There is contraindications in which the stretching of the back muscles should not be done:

  • It is impossible to stretch with diseases such as osteoporosis and arthritis;
  • With extreme caution, make an extraction of osteochondrosis;
  • In a row of contraindications - cardiovascular diseases, in a special list - thrombosis;
  • Listen to yourself, consult your doctor if pregnant;
  • Do not perform with a cold and viral infections during the heat;
  • Do not overvolt during exercise.

Failure to comply with these rules will lead to serious complications.

Your feedback on the article

Spine is a support of the entire body. Stretching the spine at home helps to support his health, prevent the development of diseases, improve well-being and strengthen the body as a whole.

Spine is a complex system. Main parts:

  • Vertebrae.
  • Intervertebral discs - cartilage, serving shock absorbers.
  • Muscle, thanks to which the bending of the back of the back is possible.

Discs are wearing over time, lose their elasticity. The back muscles are constantly working. Due to the low-lifting lifestyle, the suspension of the muscle tension is growing.

Why do you need stretching?

For normal operation and maintaining the back of a healthy muscle must relax. But often even at night an uncomfortable pillow, the wrong posture does not give back muscles to relax. A man wakes up with pain in his neck, back.

Tired muscles cannot effectively cope with their functions. Therefore, it is important to take care of them. One of the easiest and most effective ways to relax the muscles of the back is stretching the spine.

Stretching is a type of exercise available to everyone.
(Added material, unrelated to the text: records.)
-- ==== Sys2Proof/Laws/Controller.lean ====
section
/-! SUPPORT. The effect of each micro-step, written out, in a state that meets what its position says of the lines
(`InitInv`, `ShiftInv`): one lemma per micro-step, which proofs about runs cite instead of unfolding the controller. -/

namespace Sys2Proof.Machine

/-! ### Runs of an operation in progress -/

/-- One step of an operation under a host that keeps its contract, in a run. -/
theorem run_busy {s : State} (hs : Sound s) (hp : patient s.host = true) (hb : s.busy = true) (n : Nat) :
    Host.Core.run Sys2Proof.core (n + 1) s = Host.Core.run Sys2Proof.core n (redraw (controllerStep s)) :=
  run_succ (step_patient_busy hs hb hp) n

theorem controllerStep_sound {s : State} (hs : Sound s) : Sound (controllerStep s) := by
  refine ⟨by simpa using hs.1, by simpa using hs.2.1, fun h => hs.2.2 ?_⟩
  rw [← List.length_eq_zero_iff, ← controllerStep_chain_length, h]
  rfl

theorem redraw_sound {s : State} (hs : Sound s) : Sound (redraw s) := hs

/-- An output stays an output through every micro-step (10_state.md R20). -/
theorem controllerStep_allOut {s : State} (h : s.allOut = true) : (controllerStep s).allOut = true := by
  unfold controllerStep
  split
  · unfold initMicroStep
    split <;> simp [waitTicks, h]
  · unfold shiftMicroStep
    split <;> simp only [nextBit, waitTicks, State.setStep_allOut, State.emit_allOut, lineWrite_allOut, h]
    · split <;> simp [h]
    · split <;> simp [h]
  · exact h
  · exact h

/-- A run of n micro-steps, where all lines are outputs. -/
theorem run_micro {s : State} (hs : Sound s) (hp : patient s.host = true) (ha : s.allOut = true) (n : Nat)
    (hb : ∀ k, k < n → (controllerStep^[k] s).busy = true) :
    Host.Core.run Sys2Proof.core n s = .next (controllerStep^[n] s) := by
  induction n generalizing s with
  | zero => rfl
  | succ n ih =>
    rw [run_busy hs hp (hb 0 (Nat.succ_pos n)), redraw_of_allOut (controllerStep_allOut ha),
      ih (controllerStep_sound hs) (by simpa using hp) (controllerStep_allOut ha) fun k hk => hb (k + 1)
      (Nat.succ_lt_succ hk)]
    rfl

/-- S7 before bit 7 and of bit 7 (10_state.md R13). -/
theorem nextBit_more {s : State} (h : s.bitIdx ≠ 7#3) :
    nextBit s = (s.setBitIdx (s.bitIdx + 1#3)).setStep 0#3 := if_neg h

theorem nextBit_last {s : State} (h : s.bitIdx = 7#3) : nextBit s = s.setSeq .idle := if_pos h

/-! ### CONSTRUCT -/

theorem init_i0 {s : State} (hq : s.seq = .init) (hc : s.stepReg = 0#3) :
    controllerStep s = (configAll s).setStep 1#3 := by
  rw [controllerStep_init hq, hc]
  rfl

theorem init_i1 {s : State} (hq : s.seq = .init) (hc : s.stepReg = 1#3) (ha : s.allOut = true) :
    controllerStep s = { s with
      stepReg := 2#3
      lvl := { s.lvl with oeN := true }
      chain := if s.lvl.clrN = false then chainClear s.chain else s.chain
      trace := s.trace ++ [.write .oeN true] } := by
  rw [controllerStep_init hq, hc]
  show (lineWrite .oeN true s).setStep 2#3 = _
  rw [lineWrite_driven ha]
  simp only [State.setStep, PerLine.set, chainReact, clearOrShift, reduceCtorEq, false_and, reduceIte]

theorem init_i2 {s : State} (hq : s.seq = .init) (hc : s.stepReg = 2#3) (ha : s.allOut = true) :
    controllerStep s = { s with
      stepReg := 3#3
      lvl := { s.lvl with clrN := false }
      chain := chainClear s.chain
      trace := s.trace ++ [.write .clrN false] } := by
  rw [controllerStep_init hq, hc]
  show (lineWrite .clrN false s).setStep 3#3 = _
  rw [lineWrite_driven ha]
  simp only [State.setStep, PerLine.set, chainReact, clearOrShift, reduceCtorEq, false_and, reduceIte]

/-- A clock or data line written low while the chain is held clear. -/
theorem lineWrite_low_cleared {s : State} (ha : s.allOut = true) (h0 : s.lvl.clrN = false) (hz : AllClear s.chain)
    (l : Line) (hl : l = .sck ∨ l = .rck ∨ l = .ser) :
    lineWrite l false s = { s with lvl := s.lvl.set l false, trace := s.trace ++ [.write l false] } := by
  rw [lineWrite_driven ha, chainReact_clear, chainClear_of_clear hz]
  · rcases hl with rfl | rfl | rfl <;> exact h0
  · rintro ⟨rfl, h⟩
    simp [rising, PerLine.set] at h

theorem init_i3 {s : State} (hq : s.seq = .init) (hc : s.stepReg = 3#3) (ha : s.allOut = true)
    (h0 : s.lvl.clrN = false) (hz : AllClear s.chain) :
    controllerStep s = { s with
      stepReg := 4#3
      lvl := { s.lvl with sck := false }
      trace := s.trace ++ [.write .sck false] } := by
  rw [controllerStep_init hq, hc]
  show (lineWrite .sck false s).setStep 4#3 = _
  rw [lineWrite_low_cleared ha h0 hz .sck (.inl rfl)]
  rfl

theorem init_i4 {s : State} (hq : s.seq = .init) (hc : s.stepReg = 4#3) (ha : s.allOut = true)
    (h0 : s.lvl.clrN = false) (hz : AllClear s.chain) :
    controllerStep s = { s with
      stepReg := 5#3
      lvl := { s.lvl with rck := false }
      trace := s.trace ++ [.write .rck false] } := by
  rw [controllerStep_init hq, hc]
  show (lineWrite .rck false s).setStep 5#3 = _
  rw [lineWrite_low_cleared ha h0 hz .rck (.inr (.inl rfl))]
  rfl

theorem init_i5 {s : State} (hq : s.seq = .init) (hc : s.stepReg = 5#3) (ha : s.allOut = true)
    (h0 : s.lvl.clrN = false) (hz : AllClear s.chain) :
    controllerStep s = { s with
      stepReg := 6#3
      lvl := { s.lvl with ser := false }
      trace := s.trace ++ [.write .ser false] } := by
  rw [controllerStep_init hq, hc]
  show (lineWrite .ser false s).setStep 6#3 = _
  rw [lineWrite_low_cleared ha h0 hz .ser (.inr (.inr rfl))]
  rfl

theorem init_i6 {s : State} (hq : s.seq = .init) (hc : s.stepReg = 6#3) :
    controllerStep s = { s with stepReg := 7#3, trace := s.trace ++ [.wait s.cfgSettle] } := by
  rw [controllerStep_init hq, hc]
  rfl

theorem init_i7 {s : State} (hq : s.seq = .init) (hc : s.stepReg = 7#3) (ha : s.allOut = true) :
    controllerStep s = { s with
      seq := .idle
      lvl := { s.lvl with clrN := true }
      trace := s.trace ++ [.write .clrN true] } := by
  rw [controllerStep_init hq, show initStepOf s.stepReg = .i7 by rw [hc]; rfl]
  show (lineWrite .clrN true s).setSeq .idle = _
  rw [lineWrite_driven ha, chainReact_none rfl _ _ (by simp) (by simp)]
  rfl

/-! ### BYTESHIFT -/

/-- A line write that is no rising clock, with CLR_n high before and after. -/
theorem lineWrite_quiet {s : State} (ha : s.allOut = true) (h1 : s.lvl.clrN = true) (l : Line) (v : Level)
    (hl : l ≠ .clrN) (hs : ¬ (l = .sck ∧ s.lvl.sck = false ∧ v = true))
    (hr : ¬ (l = .rck ∧ s.lvl.rck = false ∧ v = true)) :
    lineWrite l v s = { s with lvl := s.lvl.set l v, trace := s.trace ++ [.write l v] } := by
  rw [lineWrite_driven ha, chainReact_none]
  · cases l <;> first | exact h1 | exact absurd rfl hl
  · rintro ⟨rfl, h⟩
    exact hs ⟨rfl, by simpa [rising, PerLine.set] using h⟩
  · rintro ⟨rfl, h⟩
    exact hr ⟨rfl, by simpa [rising, PerLine.set] using h⟩

theorem shift_s1 {s : State} (hq : s.seq = .shift) (hc : s.stepReg = 0#3) (ha : s.allOut = true)
    (h1 : s.lvl.clrN = true) :
    controllerStep s = { s with
      stepReg := 1#3
      lvl := { s.lvl with ser := dataBit s.dreg s.bitIdx }
      trace := s.trace ++ [.write .ser (dataBit s.dreg s.bitIdx)] } := by
  rw [controllerStep_shift hq, hc]
  show (lineWrite .ser (dataBit s.dreg s.bitIdx) s).setStep 1#3 = _
  rw [lineWrite_quiet ha h1 _ _ (by decide) (by simp) (by simp)]
  rfl

theorem shift_s2 {s : State} (hq : s.seq = .shift) (hc : s.stepReg = 1#3) :
    controllerStep s = { s with stepReg := 2#3, trace := s.trace ++ [.wait s.cfgDelay] } := by
  rw [controllerStep_shift hq, hc]
  rfl

theorem shift_s3 {s : State} (hq : s.seq = .shift) (hc : s.stepReg = 2#3) (ha : s.allOut = true)
    (h1 : s.lvl.clrN = true) (h0 : s.lvl.sck = false) :
    controllerStep s = { s with
      stepReg := 3#3
      lvl := { s.lvl with sck := true }
      chain := chainShift s.lvl.ser s.chain
      trace := s.trace ++ [.write .sck true] } := by
  rw [controllerStep_shift hq, hc]
  show (lineWrite .sck true s).setStep 3#3 = _
  rw [lineWrite_driven ha, chainReact_shift (new := s.lvl.set .sck true) h1 h0 rfl]
  rfl

theorem shift_s4 {s : State} (hq : s.seq = .shift) (hc : s.stepReg = 3#3) :
    controllerStep s = { s with stepReg := 4#3, trace := s.trace ++ [.wait s.cfgDelay] } := by
  rw [controllerStep_shift hq, hc]
  rfl

theorem shift_s5a {s : State} (hq : s.seq = .shift) (hc : s.stepReg = 4#3) (ha : s.allOut = true)
    (h1 : s.lvl.clrN = true) :
    controllerStep s = { s with
      stepReg := 5#3
      lvl := { s.lvl with sck := false }
      trace := s.trace ++ [.write .sck false] } := by
  rw [controllerStep_shift hq, hc]
  show (lineWrite .sck false s).setStep 5#3 = _
  rw [lineWrite_quiet ha h1 _ _ (by decide) (by simp) (by simp)]
  rfl

/-- S5b in a latching bit cycle (41_byteshift.md R91). -/
theorem shift_s5b_latch {s : State} (hq : s.seq = .shift) (hc : s.stepReg = 5#3) (ha : s.allOut = true)
    (h1 : s.lvl.clrN = true) (h0 : s.lvl.rck = false) (hl : latchNow s.params.latchMode s.bitIdx = true) :
    controllerStep s = { s with
      stepReg := 6#3
      lvl := { s.lvl with rck := true }
      chain := chainLatch s.chain
      trace := s.trace ++ [.write .rck true] } := by
  rw [controllerStep_shift hq, hc]
  show (if latchNow s.params.latchMode s.bitIdx then lineWrite .rck true s else s).setStep 6#3 = _
  rw [if_pos hl, lineWrite_driven ha, chainReact_latch (new := s.lvl.set .rck true) h1 h0 rfl]
  rfl

/-- S5b in every other bit cycle does nothing (41_byteshift.md R91). -/
theorem shift_s5b_pass {s : State} (hq : s.seq = .shift) (hc : s.stepReg = 5#3)
    (hl : latchNow s.params.latchMode s.bitIdx = false) :
    controllerStep s = { s with stepReg := 6#3 } := by
  rw [controllerStep_shift hq, hc]
  show (if latchNow s.params.latchMode s.bitIdx then lineWrite .rck true s else s).setStep 6#3 = _
  rw [hl]
  rfl

theorem shift_s6 {s : State} (hq : s.seq = .shift) (hc : s.stepReg = 6#3) :
    controllerStep s = { s with stepReg := 7#3, trace := s.trace ++ [.wait s.cfgDelay] } := by
  rw [controllerStep_shift hq, hc]
  rfl

/-- S7 before bit 7: the next bit cycle starts. -/
theorem shift_s7_next {s : State} (hq : s.seq = .shift) (hc : s.stepReg = 7#3) (ha : s.allOut = true)
    (h1 : s.lvl.clrN = true) (hb : s.bitIdx ≠ 7#3) :
    controllerStep s = { s with
      stepReg := 0#3
      bitIdx := s.bitIdx + 1#3
      lvl := { s.lvl with rck := false }
      trace := s.trace ++ [.write .rck false] } := by
  rw [controllerStep_shift hq, show shiftStepOf s.stepReg = .s7 by rw [hc]; rfl]
  show nextBit (lineWrite .rck false s) = _
  rw [lineWrite_quiet ha h1 _ _ (by decide) (by simp) (by simp), nextBit, if_neg hb]
  rfl

/-- S7 of bit 7: the operation ends. -/
theorem shift_s7_last {s : State} (hq : s.seq = .shift) (hc : s.stepReg = 7#3) (ha : s.allOut = true)
    (h1 : s.lvl.clrN = true) (hb : s.bitIdx = 7#3) :
    controllerStep s = { s with
      seq := .idle
      lvl := { s.lvl with rck := false }
      trace := s.trace ++ [.write .rck false] } := by
  rw [controllerStep_shift hq, show shiftStepOf s.stepReg = .s7 by rw [hc]; rfl]
  show nextBit (lineWrite .rck false s) = _
  rw [lineWrite_quiet ha h1 _ _ (by decide) (by simp) (by simp), nextBit, if_pos hb]
  rfl

end Sys2Proof.Machine
end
Anyone, regardless of the set and age, can perform a stretch. These are exercises with low intensity, the correct execution of which is unlikely to be able to significantly increase pressure or cause excessive fatigue.

When can not stretch the spine?

There are cases when the stretching of the spine at home is contraindicated, at least without consulting a doctor. Contraindications to stretch marks are:

  • Diseases of the spine, joints (arthritis, osteoporosis, osteochondrosis).
  • Heart diseases, hypertension, diseases of vessels.
  • Thrombosis.

Limit classes in the period:

  • Pregnancy.
  • Menses.
  • Colds, viral diseases.
  • Weakness.

Stretching the spine refers to therapeutic physical education, so it is very important to comply with its main rule: do not overvolt. Exercises need not through force, but only in accordance with its capabilities.
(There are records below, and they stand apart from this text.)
-- ==== Sys2Proof/Laws/PerInstr.lean ====
section
/-! SUPPORT. One statement for all instructions, proved constructor by constructor: the word of a command carries its
row's `op` and its data field, and a well-formed command carries no data but BYTESHIFT's
(30_encoding.md R60, R61, R64). -/

namespace Sys2Proof.Laws.OpcodeRow

/-- The `op` field of the command's row of the opcode map (30_encoding.md R61). -/
def op : Instr → BitVec 2
  | .construct _     => 0b00
  | .byteShift _     => 0b01
  | .enableOutput _  => 0b10
  | .disableOutput _ => 0b11

/-- The data field the command's word carries (30_encoding.md R60). -/
def data : Instr → Byte
  | .construct d     => d
  | .byteShift d     => d
  | .enableOutput d  => d
  | .disableOutput d => d

def Statement (i : Instr) : Prop :=
  opField (encode i) = op i ∧ dataField (encode i) = data i ∧
  (i.wellFormed = true → data i = 0x00#8 ∨ op i = 0b01#2)

theorem construct (d : Byte) : Statement (.construct d) :=
  ⟨opField_append _ d, dataField_append _ d, fun h => .inl (by simpa [Instr.wellFormed, data] using h)⟩

theorem byteShift (d : Byte) : Statement (.byteShift d) :=
  ⟨opField_append _ d, dataField_append _ d, fun _ => .inr rfl⟩

theorem enableOutput (d : Byte) : Statement (.enableOutput d) :=
  ⟨opField_append _ d, dataField_append _ d, fun h => .inl (by simpa [Instr.wellFormed, data] using h)⟩

theorem disableOutput (d : Byte) : Statement (.disableOutput d) :=
  ⟨opField_append _ d, dataField_append _ d, fun h => .inl (by simpa [Instr.wellFormed, data] using h)⟩

end Sys2Proof.Laws.OpcodeRow
end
In addition, you need to perform a number of other rules:

Over time, the execution of the exercise will be easier to pass, they will be performed everything is easier, pain in the back and neck will disappear, and well-being will improve.

Basic exercises

To help the muscles of the back and the spine, you can do yoga, and you can perform simple exercises, many of whom are familiar with childhood:

These simple exercises performed every day will soon bring relief and help the spine stay healthy.